==== Given records
-- ==== Sys2Proof/Tests/Slice0.lean ====
section
/-! SUPPORT. Tests. Every expected value is the spec's: the codes of R50 and R55, the vectors of 95_test_vectors.md (a
test names its section), or the rule a test names. The second part shows, for each statement of
Certificates/Slice0/Obligations.lean that has hypotheses, a state and operands that meet them. -/

namespace Sys2Proof.Tests

open Sys2Proof.Machine

/-! ## Well-formedness: each check refuses an ill-formed term (R54, R60, R61) -/

theorem test_length_refuses_empty : wellFormedBytes [] = false := by decide
theorem test_length_refuses_three_bytes : wellFormedBytes [0x24, 0x00, 0x00] = false := by decide
theorem test_length_refuses_request_as_command : wellFormedLength .cmd16 [0x00] = false := by decide
theorem test_length_refuses_command_as_request : wellFormedLength .req1 [0x24, 0x00] = false := by decide
theorem test_request_refuses_second_bit : wellFormedBytes [0x02] = false := by decide
theorem test_command_refuses_foreign_code : wellFormedBytes [0x24, 0x01] = false := by decide
theorem test_command_refuses_swapped_bytes : wellFormedBytes [0x00, 0x24] = false := by decide

/-! ## Decoding: a word of each instruction, written out from R50 and R55 -/

theorem test_decode_softReset : decode [0b00110000, 0b10100010] = .ok .softReset := by decide
theorem test_decode_readStatus : decode [0b11110011, 0b00101101] = .ok .readStatus := by decide
theorem test_decode_measHighPoll : decode [0b00100100, 0b00000000] = .ok .measHighPoll := by decide
theorem test_decode_clearStatus : decode [0b00110000, 0b01000001] = .ok .clearStatus := by decide
theorem test_decode_measHighStretch : decode [0b00101100, 0b00000110] = .ok .measHighStretch := by decide
theorem test_decode_measMedPoll : decode [0b00100100, 0b00001011] = .ok .measMedPoll := by decide
theorem test_decode_measMedStretch : decode [0b00101100, 0b00001101] = .ok .measMedStretch := by decide
theorem test_decode_measLowPoll : decode [0b00100100, 0b00010110] = .ok .measLowPoll := by decide
theorem test_decode_measLowStretch : decode [0b00101100, 0b00010000] = .ok .measLowStretch := by decide
theorem test_decode_heaterEnable : decode [0b00110000, 0b01101101] = .ok .heaterEnable := by decide
theorem test_decode_heaterDisable : decode [0b00110000, 0b01100110] = .ok .heaterDisable := by decide
theorem test_decode_rdt : decode [0b00000000] = .ok .rdt := by decide
theorem test_decode_rdh : decode [0b00000001] = .ok .rdh := by decide

theorem test_decode_rejects_foreign_code : decode [0x24, 0x01] = .error (.notACommand 0x2401) := by decide
theorem test_decode_rejects_swapped_bytes : decode [0xA2, 0x30] = .error (.notACommand 0xA230) := by decide
theorem test_decode_rejects_request_bits : decode [0x80] = .error (.notARequest 0x80) := by decide
theorem test_decode_rejects_half_a_command : decode [0x24] = .error (.notARequest 0x24) := by decide
theorem test_decode_rejects_empty : decode [] = .error (.badLength 0) := by decide

/-- The opcode table gives a command as one 16-bit number and a request as one bit. -/
theorem test_table_words :
    decodeTableWord 16 0x30A2 = some .softReset ∧ decodeTableWord 16 0xF32D = some .readStatus ∧
      decodeTableWord 8 0 = some .rdt ∧ decodeTableWord 8 1 = some .rdh ∧
      decodeTableWord 16 0x2401 = none ∧ decodeTableWord 8 2 = none ∧ decodeTableWord 24 0x2400 = none := by decide

/-! ## Single steps -/

/-- `cmd_done = 1`. -/
def done : Inputs := { quietSample with cmdDone := true }

/-- A received byte. -/
def rx (b : Byte) : Inputs := { quietSample with rxValid := true, rxData := b }

/-- A request. -/
def req (op : BitVec 1) : Inputs := { quietSample with reqValid := true, reqOp := op }

/-- Every input asserted but `rst`. -/
def busy : Inputs := ⟨false, true, 1, true, true, 0x55⟩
========
Based on the entries above, please count how many lines contain the string "softReset", and reply with the figure only.

__Solution to the exercise__: 2